-
Notifications
You must be signed in to change notification settings - Fork 5
Description
⚠️ Warning⚠️ This issue was written by an AI Agent
I @samjewell only supervised it, and asked it questions.
Context
I've been analyzing CI performance for the grafana-cube-datasource plugin and found several opportunities to speed things up. Faster CI runs would significantly improve my development workflow, allowing for quicker feedback loops and more efficient iteration.
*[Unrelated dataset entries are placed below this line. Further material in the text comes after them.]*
-- ==== Sys2Proof/Laws/State.lean ====
section
/-! SUPPORT. What each named update leaves in each field of the state, so that no proof unfolds a record update. -/

namespace Sys2Proof.Machine

section respondFields

variable (r : Response) (s : State)

@[simp] theorem respond_cfg : (respond r s).cfg = s.cfg := rfl
@[simp] theorem respond_mem : (respond r s).mem = s.mem := rfl
@[simp] theorem respond_ready : (respond r s).ready = s.ready := rfl
@[simp] theorem respond_e : (respond r s).e = s.e := rfl
@[simp] theorem respond_d : (respond r s).d = s.d := rfl
@[simp] theorem respond_inp : (respond r s).inp = s.inp := rfl
@[simp] theorem respond_rsp : (respond r s).rsp = s.rsp ++ [r] := rfl
@[simp] theorem respond_ans : (respond r s).ans = s.ans := rfl

end respondFields

section setAccEFields

variable (a : Acc) (s : State)

@[simp] theorem setAccE_cfg : (setAcc .e a s).cfg = s.cfg := rfl
@[simp] theorem setAccE_mem : (setAcc .e a s).mem = s.mem := rfl
@[simp] theorem setAccE_ready : (setAcc .e a s).ready = s.ready := rfl
@[simp] theorem setAccE_e : (setAcc .e a s).e = ⟨a, s.e.pend, s.e.wrap, s.e.col⟩ := rfl
@[simp] theorem setAccE_d : (setAcc .e a s).d = s.d := rfl
@[simp] theorem setAccE_inp : (setAcc .e a s).inp = s.inp := rfl
@[simp] theorem setAccE_rsp : (setAcc .e a s).rsp = s.rsp := rfl
@[simp] theorem setAccE_ans : (setAcc .e a s).ans = s.ans := rfl

end setAccEFields

section setAccDFields

variable (a : Acc) (s : State)

@[simp] theorem setAccD_cfg : (setAcc .d a s).cfg = s.cfg := rfl
@[simp] theorem setAccD_mem : (setAcc .d a s).mem = s.mem := rfl
@[simp] theorem setAccD_ready : (setAcc .d a s).ready = s.ready := rfl
@[simp] theorem setAccD_e : (setAcc .d a s).e = s.e := rfl
@[simp] theorem setAccD_d : (setAcc .d a s).d = ⟨a, s.d.term, s.d.hs, s.d.ig, s.d.err⟩ := rfl
@[simp] theorem setAccD_inp : (setAcc .d a s).inp = s.inp := rfl
@[simp] theorem setAccD_rsp : (setAcc .d a s).rsp = s.rsp := rfl
@[simp] theorem setAccD_ans : (setAcc .d a s).ans = s.ans := rfl

end setAccDFields

section answerUopEFields

variable (x : Acc × Answer) (s : State)

@[simp] theorem answerUopE_cfg : (answerUop .e x s).cfg = s.cfg := rfl
@[simp] theorem answerUopE_mem : (answerUop .e x s).mem = s.mem := rfl
@[simp] theorem answerUopE_ready : (answerUop .e x s).ready = s.ready := rfl
@[simp] theorem answerUopE_e : (answerUop .e x s).e = ⟨x.1, s.e.pend, s.e.wrap, s.e.col⟩ := rfl
@[simp] theorem answerUopE_d : (answerUop .e x s).d = s.d := rfl
@[simp] theorem answerUopE_inp : (answerUop .e x s).inp = s.inp := rfl
@[simp] theorem answerUopE_rsp : (answerUop .e x s).rsp = s.rsp := rfl
@[simp] theorem answerUopE_ans : (answerUop .e x s).ans = s.ans ++ [(.e, x.2)] := rfl

end answerUopEFields

section answerUopDFields

variable (x : Acc × Answer) (s : State)

@[simp] theorem answerUopD_cfg : (answerUop .d x s).cfg = s.cfg := rfl
@[simp] theorem answerUopD_mem : (answerUop .d x s).mem = s.mem := rfl
@[simp] theorem answerUopD_ready : (answerUop .d x s).ready = s.ready := rfl
@[simp] theorem answerUopD_e : (answerUop .d x s).e = s.e := rfl
@[simp] theorem answerUopD_d : (answerUop .d x s).d = ⟨x.1, s.d.term, s.d.hs, s.d.ig, s.d.err⟩ := rfl
@[simp] theorem answerUopD_inp : (answerUop .d x s).inp = s.inp := rfl
@[simp] theorem answerUopD_rsp : (answerUop .d x s).rsp = s.rsp := rfl
@[simp] theorem answerUopD_ans : (answerUop .d x s).ans = s.ans ++ [(.d, x.2)] := rfl

end answerUopDFields

section assertResetFields

variable (s : State)

@[simp] theorem assertReset_cfg : (assertReset s).cfg = s.cfg := rfl
@[simp] theorem assertReset_mem : (assertReset s).mem = s.mem := rfl
@[simp] theorem assertReset_ready : (assertReset s).ready = false := rfl
@[simp] theorem assertReset_e : (assertReset s).e = s.e := rfl
@[simp] theorem assertReset_d : (assertReset s).d = s.d := rfl
@[simp] theorem assertReset_inp : (assertReset s).inp = s.inp := rfl
@[simp] theorem assertReset_rsp : (assertReset s).rsp = s.rsp := rfl
@[simp] theorem assertReset_ans : (assertReset s).ans = s.ans := rfl

end assertResetFields

section offerWordsFields

variable (ps : List PortWord) (s : State)

@[simp] theorem offerWords_cfg : (offerWords ps s).cfg = s.cfg := rfl
@[simp] theorem offerWords_mem : (offerWords ps s).mem = s.mem := rfl
@[simp] theorem offerWords_ready : (offerWords ps s).ready = s.ready := rfl
@[simp] theorem offerWords_e : (offerWords ps s).e = s.e := rfl
@[simp] theorem offerWords_d : (offerWords ps s).d = s.d := rfl
@[simp] theorem offerWords_inp : (offerWords ps s).inp = s.inp ++ ps.map .word := rfl
@[simp] theorem offerWords_rsp : (offerWords ps s).rsp = s.rsp := rfl
@[simp] theorem offerWords_ans : (offerWords ps s).ans = s.ans := rfl

end offerWordsFields

section offerFirstFields

variable (p : PortWord) (s : State)

@[simp] theorem offerFirst_cfg : (offerFirst p s).cfg = s.cfg := rfl
@[simp] theorem offerFirst_mem : (offerFirst p s).mem = s.mem := rfl
@[simp] theorem offerFirst_ready : (offerFirst p s).ready = true := rfl
@[simp] theorem offerFirst_e : (offerFirst p s).e = s.e := rfl
@[simp] theorem offerFirst_d : (offerFirst p s).d = s.d := rfl
@[simp] theorem offerFirst_inp : (offerFirst p s).inp = .word p :: s.inp := rfl
@[simp] theorem offerFirst_rsp : (offerFirst p s).rsp = s.rsp := rfl
@[simp] theorem offerFirst_ans : (offerFirst p s).ans = s.ans := rfl

end offerFirstFields

section withFetchWordFields

variable (s : State) (nbits w : Nat)

@[simp] theorem withFetchWord_cfg : (s.withFetchWord nbits w).cfg = s.cfg := rfl
@[simp] theorem withFetchWord_mem : (s.withFetchWord nbits w).mem = s.mem := rfl
@[simp] theorem withFetchWord_ready : (s.withFetchWord nbits w).ready = true := rfl
@[simp] theorem withFetchWord_e : (s.withFetchWord nbits w).e = s.e := rfl
@[simp] theorem withFetchWord_d : (s.withFetchWord nbits w).d = s.d := rfl
@[simp] theorem withFetchWord_inp : (s.withFetchWord nbits w).inp = .word (tableWord nbits w) :: s.inp := rfl
@[simp] theorem withFetchWord_rsp : (s.withFetchWord nbits w).rsp = s.rsp := rfl
@[simp] theorem withFetchWord_ans : (s.withFetchWord nbits w).ans = s.ans := rfl

end withFetchWordFields

@[simp] theorem accOf_e (s : State) : accOf .e s = s.e.ba := rfl
@[simp] theorem accOf_d (s : State) : accOf .d s = s.d.ba := rfl

section freshFields

variable (wrap : BitVec 24) (e : EncChan) (ig : Bool) (d : DecChan)

@[simp] theorem freshEnc_ba : (freshEnc wrap e).ba = Acc.empty := rfl
@[simp] theorem freshEnc_pend : (freshEnc wrap e).pend = none := rfl
@[simp] theorem freshEnc_wrap : (freshEnc wrap e).wrap = wrap := rfl
@[simp] theorem freshEnc_col : (freshEnc wrap e).col = 0#24 := rfl
@[simp] theorem freshDec_ba : (freshDec ig d).ba = Acc.empty := rfl
@[simp] theorem freshDec_term : (freshDec ig d).term = false := rfl
@[simp] theorem freshDec_hs : (freshDec ig d).hs = none := rfl
@[simp] theorem freshDec_ig : (freshDec ig d).ig = ig := rfl
@[simp] theorem freshDec_err : (freshDec ig d).err = none := rfl

end freshFields

end Sys2Proof.Machine
end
After analyzing a recent CI run (PR https://github.com/grafana/grafana-cube-datasource/pull/109), I discovered optimization opportunities across the entire CI pipeline. I wanted to share these findings with the team so we can improve CI performance for all plugins using these workflows.
Overall CI Performance Summary
Total CI time: 7.4 minutes (443 seconds)
Key Findings
-
Critical path: "Test and build plugin" job takes 209s (47% of total)
- Backend build: 110s (52.6% of build job)
- Frontend build: 40s (19.1% of build job)
-
Playwright tests: 4 parallel jobs (~3 min each), wall time ~3.6 min
- Good parallelization (saves ~9 minutes vs sequential)
Build & Test Optimization Opportunities
These optimizations relate to the main CI workflow (.github/workflows/ci.yml):
1. Enable Go Module Caching (HIGH IMPACT - saves ~30-50s)
Problem: Go modules are downloaded every run, even when dependencies haven't changed
Current State: The CI workflow supports go-setup-caching input, but it's not enabled by default
Proposed Solution:
Enable Go module caching by default in the CI workflow, or at minimum document it better so plugin maintainers can easily enable it:
# In plugin-ci-workflows/.github/workflows/ci.yml
# The go-setup-caching input should be enabled by default or better documentedFor plugin maintainers: They can enable it by adding to their workflow:
with:
go-setup-caching: trueExpected Savings: 30-50 seconds per CI run
Location: .github/workflows/ci.yml - Setup step (line ~365-376)
2. Backend Build Optimization (MEDIUM IMPACT - potential savings ~20-40s)
Problem: Backend build takes 110s (52.6% of the build job)
Current State: Go tests and compilation run sequentially
Potential Optimizations:
- Review if all Go tests need to run on every PR
- Consider test parallelization if not already enabled
- Check if there are slow integration tests that could be moved to separate job
- Better Go module caching (covered above)
Expected Savings: 20-40 seconds (depending on test suite)
Location: .github/workflows/ci.yml - Backend test/build step
4. Frontend Build Optimization (LOW IMPACT - potential savings ~10-20s)
Problem: Frontend build takes 40s (19.1% of build job)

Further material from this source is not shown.